[<prev] [next>] [thread-next>] [day] [month] [year] [list]
Message-ID: <20111211232951.GA5380@bloggs.ozlabs.ibm.com>
Date: Mon, 12 Dec 2011 10:29:51 +1100
From: Paul Mackerras <paulus@...ba.org>
To: Ted Ts'o <tytso@....edu>, linux-ext4@...r.kernel.org
Subject: Crash in __brelse with recent kernels copying sparse file
Hi,
I'm seeing a repeatable crash in __brelse with recent kernels while
copying a sparse file with rsync.

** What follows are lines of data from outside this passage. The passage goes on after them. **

@[simp] theorem endOutbound_frame (c : CtxNo) (s : State) :
    (endOutbound c s).now = s.now ∧ (endOutbound c s).start = s.start ∧ (endOutbound c s).settings = s.settings ∧ (endOutbound c s).rings = s.rings ∧
    (endOutbound c s).backlog = s.backlog ∧ (endOutbound c s).irq = s.irq ∧ (endOutbound c s).reqs = s.reqs ∧ (endOutbound c s).bmc = s.bmc ∧
    (endOutbound c s).sched = s.sched ∧ (endOutbound c s).inbound = s.inbound ∧ (endOutbound c s).regions = s.regions ∧
    (endOutbound c s).pending = s.pending := by
  unfold endOutbound; (try dsimp only); (repeat' split) <;> simp

@[simp] theorem resumeCheck_frame (s : State) :
    (resumeCheck s).now = s.now ∧ (resumeCheck s).start = s.start ∧ (resumeCheck s).settings = s.settings ∧ (resumeCheck s).rings = s.rings ∧
    (resumeCheck s).backlog = s.backlog ∧ (resumeCheck s).irq = s.irq ∧ (resumeCheck s).reqs = s.reqs ∧ (resumeCheck s).bmc = s.bmc ∧
    (resumeCheck s).table = s.table ∧ (resumeCheck s).sched = s.sched ∧ (resumeCheck s).pool = s.pool ∧ (resumeCheck s).regions = s.regions ∧
    (resumeCheck s).hme = s.hme ∧ (resumeCheck s).pending = s.pending := by
  unfold resumeCheck; (try dsimp only); refine ⟨?_, ?_, ?_, ?_, ?_, ?_, ?_, ?_, ?_, ?_, ?_, ?_, ?_, ?_⟩
  · (try split) <;> (first | rfl | (rw [foldl_keeps (·.now) _ (fun t x => by (try dsimp only); (try split) <;> simp)]; try simp))
  · (try split) <;> (first | rfl | (rw [foldl_keeps (·.start) _ (fun t x => by (try dsimp only); (try split) <;> simp)]; try simp))
  · (try split) <;> (first | rfl | (rw [foldl_keeps (·.settings) _ (fun t x => by (try dsimp only); (try split) <;> simp)]; try simp))
  · (try split) <;> (first | rfl | (rw [foldl_keeps (·.rings) _ (fun t x => by (try dsimp only); (try split) <;> simp)]; try simp))
  · (try split) <;> (first | rfl | (rw [foldl_keeps (·.backlog) _ (fun t x => by (try dsimp only); (try split) <;> simp)]; try simp))
  · (try split) <;> (first | rfl | (rw [foldl_keeps (·.irq) _ (fun t x => by (try dsimp only); (try split) <;> simp)]; try simp))
  · (try split) <;> (first | rfl | (rw [foldl_keeps (·.reqs) _ (fun t x => by (try dsimp only); (try split) <;> simp)]; try simp))
  · (try split) <;> (first | rfl | (rw [foldl_keeps (·.bmc) _ (fun t x => by (try dsimp only); (try split) <;> simp)]; try simp))
  · (try split) <;> (first | rfl | (rw [foldl_keeps (·.table) _ (fun t x => by (try dsimp only); (try split) <;> simp)]; try simp))
  · (try split) <;> (first | rfl | (rw [foldl_keeps (·.sched) _ (fun t x => by (try dsimp only); (try split) <;> simp)]; try simp))
  · (try split) <;> (first | rfl | (rw [foldl_keeps (·.pool) _ (fun t x => by (try dsimp only); (try split) <;> simp)]; try simp))
  · (try split) <;> (first | rfl | (rw [foldl_keeps (·.regions) _ (fun t x => by (try dsimp only); (try split) <;> simp)]; try simp))
  · (try split) <;> (first | rfl | (rw [foldl_keeps (·.hme) _ (fun t x => by (try dsimp only); (try split) <;> simp)]; try simp))
  · (try split) <;> (first | rfl | (rw [foldl_keeps (·.pending) _ (fun t x => by (try dsimp only); (try split) <;> simp)]; try simp))

@[simp] theorem fifoRemove_frame (p : FifoEntry → Bool) (s : State) :
    (fifoRemove p s).now = s.now ∧ (fifoRemove p s).start = s.start ∧ (fifoRemove p s).settings = s.settings ∧ (fifoRemove p s).rings = s.rings ∧
    (fifoRemove p s).backlog = s.backlog ∧ (fifoRemove p s).irq = s.irq ∧ (fifoRemove p s).reqs = s.reqs ∧ (fifoRemove p s).bmc = s.bmc ∧
    (fifoRemove p s).table = s.table ∧ (fifoRemove p s).sched = s.sched ∧ (fifoRemove p s).pool = s.pool ∧ (fifoRemove p s).regions = s.regions ∧
    (fifoRemove p s).hme = s.hme ∧ (fifoRemove p s).pending = s.pending := by
  unfold fifoRemove; (try dsimp only); (repeat' split) <;> simp

@[simp] theorem releaseInbound_frame (c : CtxNo) (k : Key) (s : State) :
    (releaseInbound c k s).now = s.now ∧ (releaseInbound c k s).start = s.start ∧ (releaseInbound c k s).settings = s.settings ∧
    (releaseInbound c k s).rings = s.rings ∧ (releaseInbound c k s).backlog = s.backlog ∧ (releaseInbound c k s).irq = s.irq ∧
    (releaseInbound c k s).reqs = s.reqs ∧ (releaseInbound c k s).bmc = s.bmc ∧ (releaseInbound c k s).sched = s.sched ∧
    (releaseInbound c k s).inbound = s.inbound ∧ (releaseInbound c k s).regions = s.regions ∧ (releaseInbound c k s).wan = s.wan ∧
    (releaseInbound c k s).hme = s.hme ∧ (releaseInbound c k s).pending = s.pending := by
  unfold releaseInbound; (try dsimp only); (repeat' split) <;> simp

@[simp] theorem drainFree_frame (c : CtxNo) (i : InCtx) (w : CancelReason) (s : State) :
    (drainFree c i w s).now = s.now ∧ (drainFree c i w s).start = s.start ∧ (drainFree c i w s).settings = s.settings ∧
    (drainFree c i w s).rings = s.rings ∧ (drainFree c i w s).irq = s.irq ∧ (drainFree c i w s).reqs = s.reqs ∧ (drainFree c i w s).bmc = s.bmc ∧
    (drainFree c i w s).sched = s.sched ∧ (drainFree c i w s).inbound = s.inbound ∧ (drainFree c i w s).regions = s.regions ∧
    (drainFree c i w s).wan = s.wan ∧ (drainFree c i w s).hme = s.hme ∧ (drainFree c i w s).pending = s.pending := by
  unfold drainFree; (try dsimp only); (repeat' split) <;> simp

@[simp] theorem cancelDrain_frame (c : CtxNo) (w : CancelReason) (s : State) :
    (cancelDrain c w s).now = s.now ∧ (cancelDrain c w s).start = s.start ∧ (cancelDrain c w s).settings = s.settings ∧
    (cancelDrain c w s).rings = s.rings ∧ (cancelDrain c w s).irq = s.irq ∧ (cancelDrain c w s).reqs = s.reqs ∧ (cancelDrain c w s).bmc = s.bmc ∧
    (cancelDrain c w s).sched = s.sched ∧ (cancelDrain c w s).regions = s.regions ∧ (cancelDrain c w s).pending = s.pending := by
  unfold cancelDrain; (try dsimp only); (repeat' split) <;> simp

I have a file that is about 12GB in
length but which occupies about 5.5GB. I copy it with:
% rsync -avSP rhel6-root.img rhel6-root2.img
and at some point the system (a POWER7 12-core server) will crash like
this:
attempt to access beyond end of device
sda8: rw=0, want=776392648163376, limit=168558560
Unable to handle kernel paging request for data at address 0x6b6b6b6b6b6b6bcb
Faulting instruction address: 0xc0000000001f5f38
cpu 0x14: Vector: 300 (Data Access) at [c000001bd1aaecf0]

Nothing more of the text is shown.